— Я говорил, что у вас неприёмный сегодня, товарищ майор, — вскочил он со стула у себя за зарешёченным стеклом дежурки, — и я бы и не пустил, но Харламов сказал...
— Ладно, Саш, расслабься. Разберёмся. Главный на месте?
— Не, какой-там! Сразу после планёрки рванул куда-то.
Едва Андрей открыл дверь кабинета, как сразу, одним взглядом оценил обстановку: Генка с Мишкой, наперебой травящие бородатые байки, Харламов, вдохновенно колдующий над банкой с кипятильником... И гражданка Краснова, сидящая у его, Ивано́ва, стола. Перед ней — лист бумаги с наваленной на него горой галетного печенья и кускового сахара, и его же, Иванова, стакан в наградном юбилейном подстаканнике, парящий свежезаваренным чаем. Сама Краснова смеётся взахлёб над шуточками оперов, аж щёки порозовели.
Ещё бы не смеяться... над таким-то цирком!
И вот что интересно: всего час назад, злясь на опоздание Нины Тимофеевны, Андрей даже подумывал, а не плюнуть ли, не взять ли эту молодую? Понятно, что долго не протянет, хорошо, если хотя бы до конца месяца, но, может, за это время удастся подыскать ещё кого-то?
А теперь вдруг чётко понял, что нет. Не вариант. Вся эта свистоплясия — стрельба глазами, молодые гормоны и романтический флёр, который такие вот юные особы приписывают ментам — этого он уже нажрался в своей жизни, аж до сих пор тошнит.
Строго оправив китель и подтянув галстук, прошёл к своему столу. Не глядя по сторонам, выдернул из-под горы печенья лист, глянул на оборот: ну так и есть — его вчерашний, так и недописанный рапорт. Не выдержал, послал Харламову предельно понятный взгляд...
В кабинете висела тишина. Но если опера́ просто затаились, с интересом наблюдая, что же дальше, то Краснова, кажется, уже теряла сознание от страха. Вот и хорошо.
Снял и отложил на край стола фуражку. Нарочито медленно достал из ящика чистый лист, положил перед собой.

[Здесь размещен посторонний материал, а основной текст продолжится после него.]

-- ==== Sys2Proof/Machine/Ops.lean ====
section
/-! DEFINITION. The named operations over buffers and registers: building, reading and appending to a buffer, ending a
command (`State.done`), raising an error (`State.raise`, the machine's one exception entry), and the HOST's moves. -/

namespace Sys2Proof.Machine

/-! ### Buffers (20_memory.md) -/

/-- The empty buffer. -/
def Memory.empty : Memory := ⟨[]⟩

/-- The buffer that holds a byte sequence: byte `i` at address `i` (R60). -/
def Memory.ofBytes (l : Bytes) : Memory := ⟨l.zipIdx.map (fun p => (p.2, p.1))⟩

/-- The contents as a byte sequence, in address order (R11). -/
def Memory.bytes (m : Memory) : Bytes := m.cells.map Prod.snd

/-- `MemRead(buf, addr, 1)`; no value at an address that does not exist (00_scope.md R12, R66). -/
def Memory.read (m : Memory) (a : Nat) : Option Byte := m.cells.lookup a

/-- `append(OUT, v)`: writes `v` at address `len(OUT)`, the only form of memory write (R12, R68). -/
def Memory.append (m : Memory) (v : Byte) : Memory := ⟨m.cells ++ [(m.len, v)]⟩

/-- `for j in 0 .. count-1: append(OUT, OUT[src + j])`: read one byte, append it, go on (R68). The read is always below
the current end, so the branch with no byte is never taken (41_px_decompressor.md R186; log entry 20). -/
def Memory.copyBack : Nat → Nat → Memory → Memory
  | 0, _, m => m
  | count + 1, src, m =>
    match m.read src with
    | some v => Memory.copyBack count (src + 1) (m.append v)
    | none => m

/-! ### Ending a command -/

/-- What a register keeps across a command that does not write it: a HOST-written value, and nothing else
(10_state.md R39, 60_exceptions.md R291; log entry 8). -/
def Held.kept {α : Type} : Held α → Held α
  | .none => .none
  | .byHost v => .byHost v
  | .byEngine _ => .none

/-- The results a command writes when it succeeds; `none` for a register it does not write. -/
structure Results where
  dst : Option Memory := none
  res : Option (BitVec 32) := none
  ct : Option Container := none
  cft : Option Cft := none
deriving DecidableEq, Repr

/-- The register after a command that writes `new`, if it writes it at all (R39). -/
def Held.update {α : Type} (new : Option α) (old : Held α) : Held α :=
  match new with
  | .some v => .byEngine v
  | .none => old.kept

/-- A command ends in DONE: its results are written all at once, every other result register holds no value except a
HOST-written CT or CFT, ERR is 0, and working state is discarded (R26, R30, R39). -/
def State.done (r : Results) (s : State) : State :=
  { s with
    dst := r.dst
    res := r.res
    ct := s.ct.update r.ct
    cft := s.cft.update r.cft
    status := .done
    errKind := .none
    errCause := .none
    work := .idle }

/-- Which of CT and CFT a command writes when it succeeds. -/
structure Targets where
  ct : Bool := false
  cft : Bool := false
deriving DecidableEq, Repr

/-- The register after a failed command: no value if the command would have written it, else as R39 keeps it (R291). -/
def Held.afterError {α : Type} (isTarget : Bool) (old : Held α) : Held α :=
  if isTarget then .none else old.kept

/-- `raise K(c)`, the machine's exception entry (60_exceptions.md R290, R291): the command is abandoned, working state
is discarded, no result is written, DST and RES hold no value, CT and CFT hold none if the command would have written
them, STATUS = ERROR, ERR = (K, c); CFG, SRC and the operands keep their values. There is no handler and no saved
address; control goes nowhere. The way back is the next command, which overwrites STATUS and ERR through `State.done`
or `State.raise` (R292). -/
def State.raise (e : Raise) (w : Targets) (s : State) : State :=
  { s with
    dst := none
    res := none
    ct := s.ct.afterError w.ct
    cft := s.cft.afterError w.cft
    status := .error
    errKind := e.kind
    errCause := e.cause
    work := .idle }

/-- A command that computes `r` ends in DONE with its results, or raises. -/
def State.finish (w : Targets) (r : Except Raise Results) (s : State) : State :=
  match r with
  | .ok v => s.done v
  | .error e => s.raise e w

/-- CFG written by ALLOW, DISALLOW and SETNATIVE (43_dispatcher.md R251 to R253). -/
def State.setCfg (allowed : BitVec 5) (native : Bool) (s : State) : State :=
  { s with cfgAllowed := allowed, cfgNative := native }

/-- The working state set by a command that runs in small steps (10_state.md R21). -/
def State.setWork (w : Work) (s : State) : State := { s with work := w }

/-- The ENGINE takes up the issued command. -/
def State.takeIssue (s : State) : State := { s with issued := false }

/-! ### The HOST's moves between commands (10_state.md R21, R25 to R27, R34; 20_memory.md R78) -/

/-- The HOST writes the command word and issues the command. -/
def State.hostIssue (cw : BitVec 16) (s : State) : State := { s with cw := cw, issued := true }

/-- The HOST writes SRC, and with it SRC_LEN. -/
def State.hostWriteSrc (l : Bytes) (s : State) : State := { s with src := Memory.ofBytes l }

/-- The HOST writes CMD.offset. -/
def State.hostWriteOffset (o : Nat) (s : State) : State := { s with cmdOffset := o }

/-- The HOST writes CMD.cand. -/
def State.hostWriteCand (c : List (BitVec 3)) (s : State) : State := { s with cmdCand := c }

/-- The HOST writes CT (R27). -/
def State.hostWriteCt (c : Container) (s : State) : State := { s with ct := .byHost c }

/-- The HOST writes CFT (R34). -/
def State.hostWriteCft (t : Cft) (s : State) : State := { s with cft := .byHost t }

/-- The HOST copies DST to SRC (95_test_vectors.md P5, P8). Where DST holds no value, the spec says that the HOST gets
any value and must not use it (93_implementation_defined.md I13); that SRC then stays as it is, is the model's choice
(DESIGN CHOICE, unsafe, log entry 23). -/
def State.hostCopyDstToSrc (s : State) : State :=
  match s.dst with
  | some m => { s with src := m }
  | none => s

end Sys2Proof.Machine
end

Выровнял. Сложил руки на столе и наконец, поднял взгляд.
— Слушаю вас, гражданка Краснова.
Хмурился изо всех сил, напуская на себя того самого знаменитого «Ивановского строгача», который сломал сопротивуху такого количества подозреваемых, что, кроме своего портрета на доске почёта ещё и «внеочередного майора»[1] в своё время получил.
Но сейчас что-то явно шло не так. И хотя побледневшая Краснова, замерев, как кролик перед удавом, только и делала, что беспомощно хлопала глазами — сам Андрей тоже чувствовал себя... странно.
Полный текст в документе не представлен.